Assignment » Among the lines below, restate word for word only those from the line with "(m.2.st = .releasing)" through the line with "evSigJhostChange q []", with both end lines kept.
** Opening Data for the task block **
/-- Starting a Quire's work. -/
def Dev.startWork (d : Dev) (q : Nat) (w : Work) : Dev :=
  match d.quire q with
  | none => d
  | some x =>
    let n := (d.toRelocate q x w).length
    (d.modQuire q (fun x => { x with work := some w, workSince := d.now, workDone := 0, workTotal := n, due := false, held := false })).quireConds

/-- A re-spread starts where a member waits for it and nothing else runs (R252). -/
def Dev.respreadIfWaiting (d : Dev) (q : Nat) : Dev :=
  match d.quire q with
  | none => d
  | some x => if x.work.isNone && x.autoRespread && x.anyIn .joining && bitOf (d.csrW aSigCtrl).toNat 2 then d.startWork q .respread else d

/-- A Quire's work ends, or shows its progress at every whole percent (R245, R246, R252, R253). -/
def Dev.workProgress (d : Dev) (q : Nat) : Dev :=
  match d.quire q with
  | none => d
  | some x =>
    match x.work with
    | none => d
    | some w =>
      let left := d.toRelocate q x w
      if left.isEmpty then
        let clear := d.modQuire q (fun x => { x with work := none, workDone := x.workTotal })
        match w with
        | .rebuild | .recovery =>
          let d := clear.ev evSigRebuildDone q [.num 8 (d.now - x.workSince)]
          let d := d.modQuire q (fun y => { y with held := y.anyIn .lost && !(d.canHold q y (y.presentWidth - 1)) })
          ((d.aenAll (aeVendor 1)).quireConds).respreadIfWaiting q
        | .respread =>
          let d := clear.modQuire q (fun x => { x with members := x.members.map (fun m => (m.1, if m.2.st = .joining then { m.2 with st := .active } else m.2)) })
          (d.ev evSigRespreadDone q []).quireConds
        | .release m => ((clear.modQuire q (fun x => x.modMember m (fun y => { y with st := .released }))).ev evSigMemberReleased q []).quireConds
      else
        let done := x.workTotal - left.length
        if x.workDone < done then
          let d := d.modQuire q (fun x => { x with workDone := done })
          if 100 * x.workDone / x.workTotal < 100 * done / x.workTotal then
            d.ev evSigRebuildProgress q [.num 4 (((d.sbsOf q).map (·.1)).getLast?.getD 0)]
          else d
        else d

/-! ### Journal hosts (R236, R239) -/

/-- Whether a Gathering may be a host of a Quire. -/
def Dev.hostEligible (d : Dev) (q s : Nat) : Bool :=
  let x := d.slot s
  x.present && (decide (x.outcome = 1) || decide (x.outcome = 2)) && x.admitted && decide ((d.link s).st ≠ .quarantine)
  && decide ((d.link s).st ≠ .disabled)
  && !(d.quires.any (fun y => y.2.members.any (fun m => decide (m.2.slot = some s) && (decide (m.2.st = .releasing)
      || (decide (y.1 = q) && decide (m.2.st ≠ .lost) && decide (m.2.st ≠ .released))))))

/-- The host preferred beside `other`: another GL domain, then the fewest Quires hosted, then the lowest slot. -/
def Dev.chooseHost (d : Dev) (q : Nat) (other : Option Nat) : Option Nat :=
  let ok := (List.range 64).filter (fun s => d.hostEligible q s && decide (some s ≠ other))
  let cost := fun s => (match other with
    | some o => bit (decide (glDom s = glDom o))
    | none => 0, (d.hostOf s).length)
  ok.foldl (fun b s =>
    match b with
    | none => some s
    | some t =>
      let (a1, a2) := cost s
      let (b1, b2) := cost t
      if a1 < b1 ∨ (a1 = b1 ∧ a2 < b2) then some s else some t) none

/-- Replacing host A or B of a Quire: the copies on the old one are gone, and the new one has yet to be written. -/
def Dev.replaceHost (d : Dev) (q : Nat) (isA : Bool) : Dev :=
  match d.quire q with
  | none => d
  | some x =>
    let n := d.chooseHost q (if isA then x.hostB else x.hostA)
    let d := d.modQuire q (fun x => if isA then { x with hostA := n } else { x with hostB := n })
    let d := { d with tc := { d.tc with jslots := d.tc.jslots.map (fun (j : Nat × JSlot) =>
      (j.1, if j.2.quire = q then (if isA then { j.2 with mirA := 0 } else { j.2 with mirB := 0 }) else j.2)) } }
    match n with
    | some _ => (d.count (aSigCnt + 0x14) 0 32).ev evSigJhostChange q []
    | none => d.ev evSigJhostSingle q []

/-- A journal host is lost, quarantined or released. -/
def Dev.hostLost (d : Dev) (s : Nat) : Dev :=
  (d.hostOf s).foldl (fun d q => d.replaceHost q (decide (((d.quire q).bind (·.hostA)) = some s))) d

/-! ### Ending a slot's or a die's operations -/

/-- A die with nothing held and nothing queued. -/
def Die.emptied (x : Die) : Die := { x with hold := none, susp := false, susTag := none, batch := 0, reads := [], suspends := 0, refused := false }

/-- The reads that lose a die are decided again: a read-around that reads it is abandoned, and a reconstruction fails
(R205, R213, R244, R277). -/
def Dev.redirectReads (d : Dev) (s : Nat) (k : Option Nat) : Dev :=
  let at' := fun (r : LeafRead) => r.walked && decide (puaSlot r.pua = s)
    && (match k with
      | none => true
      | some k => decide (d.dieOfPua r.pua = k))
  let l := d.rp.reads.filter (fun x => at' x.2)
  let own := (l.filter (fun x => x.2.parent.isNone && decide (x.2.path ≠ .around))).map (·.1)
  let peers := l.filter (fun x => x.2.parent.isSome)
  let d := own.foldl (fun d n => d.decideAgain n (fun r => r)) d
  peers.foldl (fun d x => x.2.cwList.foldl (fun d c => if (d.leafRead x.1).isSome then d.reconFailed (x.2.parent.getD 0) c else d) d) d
** Closing Data for the task block **
Response to this task »
  && !(d.quires.any (fun y => y.2.members.any (fun m => decide (m.2.slot = some s) && (decide (m.2.st = .releasing)
      || (decide (y.1 = q) && decide (m.2.st ≠ .lost) && decide (m.2.st ≠ .released))))))

/-- The host preferred beside `other`: another GL domain, then the fewest Quires hosted, then the lowest slot. -/
def Dev.chooseHost (d : Dev) (q : Nat) (other : Option Nat) : Option Nat :=
  let ok := (List.range 64).filter (fun s => d.hostEligible q s && decide (some s ≠ other))
  let cost := fun s => (match other with
    | some o => bit (decide (glDom s = glDom o))
    | none => 0, (d.hostOf s).length)
  ok.foldl (fun b s =>
    match b with
    | none => some s
    | some t =>
      let (a1, a2) := cost s
      let (b1, b2) := cost t
      if a1 < b1 ∨ (a1 = b1 ∧ a2 < b2) then some s else some t) none

/-- Replacing host A or B of a Quire: the copies on the old one are gone, and the new one has yet to be written. -/
def Dev.replaceHost (d : Dev) (q : Nat) (isA : Bool) : Dev :=
  match d.quire q with
  | none => d
  | some x =>
    let n := d.chooseHost q (if isA then x.hostB else x.hostA)
    let d := d.modQuire q (fun x => if isA then { x with hostA := n } else { x with hostB := n })
    let d := { d with tc := { d.tc with jslots := d.tc.jslots.map (fun (j : Nat × JSlot) =>
      (j.1, if j.2.quire = q then (if isA then { j.2 with mirA := 0 } else { j.2 with mirB := 0 }) else j.2)) } }
    match n with
    | some _ => (d.count (aSigCnt + 0x14) 0 32).ev evSigJhostChange q []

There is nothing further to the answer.